Fortunately, it is not the same in Indian cricket yet. And that’s why Rahul’s rapid climb up the hierarchy in all three formats, without even a murmur of protest from the fans or pundits, is disturbing. So confused are the minds that follow cricket’s hectic calendar and so blinding is the IPL glow that cricket’s gatekeepers forgot to raise the red flag.
Does Rahul have what it takes to lead India? The jury is out and looks around the room without a clue. There is no data to explicitly answer that question. India has really taken a leap of faith with Rahul.

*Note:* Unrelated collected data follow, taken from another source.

-- ==== Sys2Proof/Machine/Isolation.lean ====
section
/-! DEFINITION. The reactions of the fault manager (R310 to R312, R317, R319): isolating a line, a lane, a
cluster or a device unit, the safe state, the emergency change of level (R111, R294), and what ends when
Stoker restarts (R282). -/

namespace Sys2Proof.Machine

/-! ### Stoker and the letterbox (R50, R281, R282) -/

/-- Letterbox status codes (R50). -/
def lbOk : Nat := 0
def lbBadOpcode : Nat := 1
def lbBadLength : Nat := 2
def lbDenied : Nat := 3
def lbSequence : Nat := 4
def lbVerifyFail : Nat := 5
def lbLeaseExpired : Nat := 6
def lbAborted : Nat := 7

/-- A letterbox command ends: response, tag and status land together (R48, R50); every landing, of LEASE_EXPIRED, DENIED
and ABORTED too, sets LAST_TAG and raises condition 0 (DESIGN CHOICE, log 68). -/
def State.landLetterbox (s : State) (c tag status : Nat) (resp : List Nat) : State :=
  let s := s.modMgmt fun m => { m with lbCommands := m.lbCommands.filter fun x => x.ch != c }
  let s := (s.wrWords LETTERBOX.RESP.W c resp).wr LETTERBOX.LB_STAT.RESP_LEN resp.length c
  let s := (s.wr LETTERBOX.LB_STAT.LAST_TAG tag c).wr LETTERBOX.LB_STAT.STATUS status c
  ((s.landResult .letterbox c).wr LETTERBOX.LB_STAT.BUSY 0 c).pulse .letterbox c 0

/-- The letterbox commands in progress end with ABORTED. -/
def State.abortLetterbox (s : State) : State :=
  s.mgmt.lbCommands.foldl (fun s x => s.landLetterbox x.ch x.tag lbAborted []) s

/-- Stoker restarts from its verified image (R282): commands ABORTED, the frame logic and FREQMON idle. -/
def State.restartStoker (s : State) : State :=
  let s := s.abortLetterbox
  let s := s.modMgmt fun m => { m with mdioHold := 0 }
  let s := s.modClk fun x => { x with fm := none }
  (s.wr (HDR.PAGE_STAT.BUSY .clocks) 0 0).wr (HDR.RESULT_SEQ.STALE .clocks) 0 0

/-! ### The VX rail and the XENGINE's clock (R288 to R291) -/

/-- A Voltage write with commit over AVSBus, in mV (R289). -/
def State.writeVx (s : State) (mv : Nat) : State :=
  let w : AvsWrite := { rail := s.g PERF.AVS.RAIL, clkdiv := s.g PERF.AVS.CLKDIV, value := mv }
  s.modLvl fun x => { x with vxWrite := some w }

/-- VoutTransitionRate is written with AVS.SLEW, once after each start (R289). -/
def State.writeSlew (s : State) : State :=
  let w : AvsWrite := { rail := s.g PERF.AVS.RAIL, clkdiv := s.g PERF.AVS.CLKDIV, value := s.g PERF.AVS.SLEW }
  s.modLvl fun x => { x with rateWrite := some w }

/-- Downward, after NV (R290): XPLL glides, write assist goes on where the level needs it, body bias moves, VX is written. -/
def State.slowTo (s : State) (g : Nat) : State :=
  (s.modLvl fun x =>
    { x with clock := vxClock g, assist := x.assist || writeAssist g, bias := bodyBias g }).writeVx (vxMilliVolt g)

/-- Upward, after VX is confirmed (R291): write assist goes off where the level does not need it, body bias moves, XPLL
glides. -/
def State.speedTo (s : State) (g : Nat) : State :=
  s.modLvl fun x => { x with assist := x.assist && writeAssist g, bias := bodyBias g, clock := vxClock g }

/-! ### Performance level P3 (R111, R293, R294) -/

/-- An emergency change to P3: the cap is P3, and NV falls at the next superframe boundary. -/
def State.emergencyP3 (s : State) : State :=
  let x := s.lvl
  let s := s.modLvl fun x => { x with cap := 3 }
  if x.level = 3 ∧ (x.phase = .idle ∨ x.phase = .vxDown) ∨ (x.going = 3 ∧ x.phase = .vxDown) then s
  else
    let s := s.modLvl fun x =>
      { x with going := 3, phase := .nvWait, landSfc := sfcAdd s.sfc 1, tries := 0 }
    let s := (s.wr PERF.STAT.EMERGENCY 1).bump THERMAL.DAMPER.EMERGENCIES
    s.pulse .thermal 0 2

/-- The level goes to P3 by the steps of R290 alone: NV falls at once (R312). -/
def State.dropToP3 (s : State) : State :=
  if s.lvl.level = 3 then s.modLvl fun x => { x with phase := .idle, going := 3, nv := min x.nv 33 }
  else (s.modLvl fun x => { x with going := 3, phase := .vxDown, nv := min x.nv 33, tries := 0 }).slowTo 3

/-! ### Isolation (R311) -/

/-- The lines of an isolated cluster show it on their own pages (R313). -/
def State.linesChanged (s : State) (src : Nat) : State :=
  if 32 ≤ src ∧ src < 36 then
    ((clusterLines (src - 32)).filter fun l => !s.fault.isolated.contains (128 + l)).foldl (fun s l => s.pulse .lctl l 1) s
  else s

/-- Mark a source isolated. -/
def State.markIsolated (s : State) (src : Nat) : State :=
  if s.fault.isolated.contains src then s
  else ((s.modFault fun x => { x with isolated := src :: x.isolated }).healthChanged src).linesChanged src

/-- A source's isolation ends. -/
def State.release (s : State) (src : Nat) : State :=
  if s.fault.isolated.contains src then
    ((s.modFault fun x => { x with isolated := x.isolated.filter (· != src) }).healthChanged src).linesChanged src
  else s

/-- A line is cut out: FAULTED, its runs interrupted (R124, R203, R231, R311). -/
def State.isolateLine (s : State) (l : Nat) : State :=
  (((s.interruptReflect l).stopCal l 5).faultLine l).markIsolated (128 + l)

/-- A lane is cut out: OFF (R311). -/
def State.isolateLane (s : State) (l : Nat) : State := (s.stopLane l).markIsolated (64 + l)

/-- A cluster is cut out: its lines FAULTED, its lanes OFF, its CPLL stopped (R311). -/
def State.isolateCluster (s : State) (c : Nat) : State :=
  let s := (clusterLines c).foldl (fun s l => ((s.interruptReflect l).stopCal l 5).faultLine l) s
  let s := (clusterLanes c).foldl (fun s l => s.stopLane l) s
  let s := s.modClk fun x =>
    { x with locked := x.locked.filter (· != 2 + c), started := x.started.filter (· != 2 + c) }
  s.markIsolated (32 + c)

/-- The source is a line, a lane or a cluster. -/
def isUnit (src : Nat) : Bool :=
  (32 ≤ src && src < 36) || (64 ≤ src && src < 96) || (128 ≤ src && src < 256)

/-- A source that exists (R308). -/
def isSource (src : Nat) : Bool := decide (src < 24) || isUnit src

/-- Isolate a line, lane or cluster source. -/
def State.isolate (s : State) (src : Nat) : State :=
  if 128 ≤ src then s.isolateLine (src - 128)
  else if 64 ≤ src then s.isolateLane (src - 64)
  else s.isolateCluster (src - 32)

/-- The reaction on a class S2 fault: isolation, or HEALTH 2 of a device unit (R310). -/
def State.reactS2 (s : State) (src : Nat) : State :=
  if isUnit src then s.isolate src
  else s.modFault fun x =>
    { x with shown := if x.shown.contains src then x.shown else src :: x.shown }

/-- Handling of FIRST ends where this source is handled. -/
def State.endHandling (s : State) (src : Nat) : State :=
  s.modFault fun x => { x with handling := if x.handling = some src then none else x.handling }

/-! ### The safe state (R312) -/

/-- An S3 fault's reaction: GLOW frozen, FAULT_N, every driver CLEAR, runs ended, remote fault on every slot, VX to P3. -/
def State.safeState (s : State) : State :=
  if s.fault.s3 then s
  else
    let s := (s.modFault fun x => { x with s3 := true, faultN := true, glowFrozen := true }).refreshDacs
    let s := allLines.foldl (fun s l => ((s.interruptReflect l).stopCal l 4).pulse .lctl l 1) s
    let s := (List.range 4).foldl (fun s c => s.pulse .cluster c 1) s
    (allLines.foldl (fun s p => s.refreshFill p) s).dropToP3

/-! ### Raising a fault -/

/-- A class S2 fault with its reaction (R309, R310). -/
def State.raiseS2 (s : State) (code src addr : Nat) : State :=
  if s.fault.ignored.contains src then s
  else ((s.log { code := code, cls := 2, source := src, addr := addr }).reactS2 src).endHandling src

/-- A class S3 fault with its reaction. -/
def State.raiseS3 (s : State) (code src addr : Nat) : State :=
  if s.fault.ignored.contains src then s
  else (s.log { code := code, cls := 3, source := src, addr := addr }).safeState

/-- RAIL_DISAGREE of a source takes effect (R307): ignored and shown until reset, a unit isolated; for
THERMAL the level goes to P3 and stays. -/
def State.disagree (s : State) (src : Nat) : State :=
  let s := s.reactS2 src
  let s := s.modFault fun x =>
    { x with ignored := if x.ignored.contains src then x.ignored else src :: x.ignored }
  if src = 10 then (s.modFault fun x => { x with thermalHold := true }).emergencyP3 else s

end Sys2Proof.Machine
end

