/-- A rising edge of PPS_IN: captured, and an armed SET lands (R286). -/
def execPpsInEdge (s : State) : Answer :=
  let s := (s.capture TIMEBASE.PPSIN0.NS TIMEBASE.PPSIN1.SEC TIMEBASE.PPSIN2.SECH TIMEBASE.PPSIN2.FRAC).pulse
    .timebase 0 0
  .next (if s.time.setArmed then s.landSet else s)

/-- PPS_OUT falls after its width (R286). -/
def execPpsOutFall (s : State) : Answer := .next { s with time := { s.time with ppsOut := false } }

end Sys2Proof.Machine
end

So far, he has not emerged as a leader in South Africa. He excelled as a batsman in the first Test, but that was never in doubt. In the second test, he showed no spark as skipper and in the third, the stump mic caught him saying something completely illogical. While Kohli expressed his dismay at the presenter’s alleged bias, Rahul escalated the matter to the highest possible level with one unfathomable comment. “The whole country is playing against eleven guys,” he was heard to say. The whole country?
Meanwhile, South Africa, a country where cricket isn’t even the most popular sport, was busy keeping the virus under control.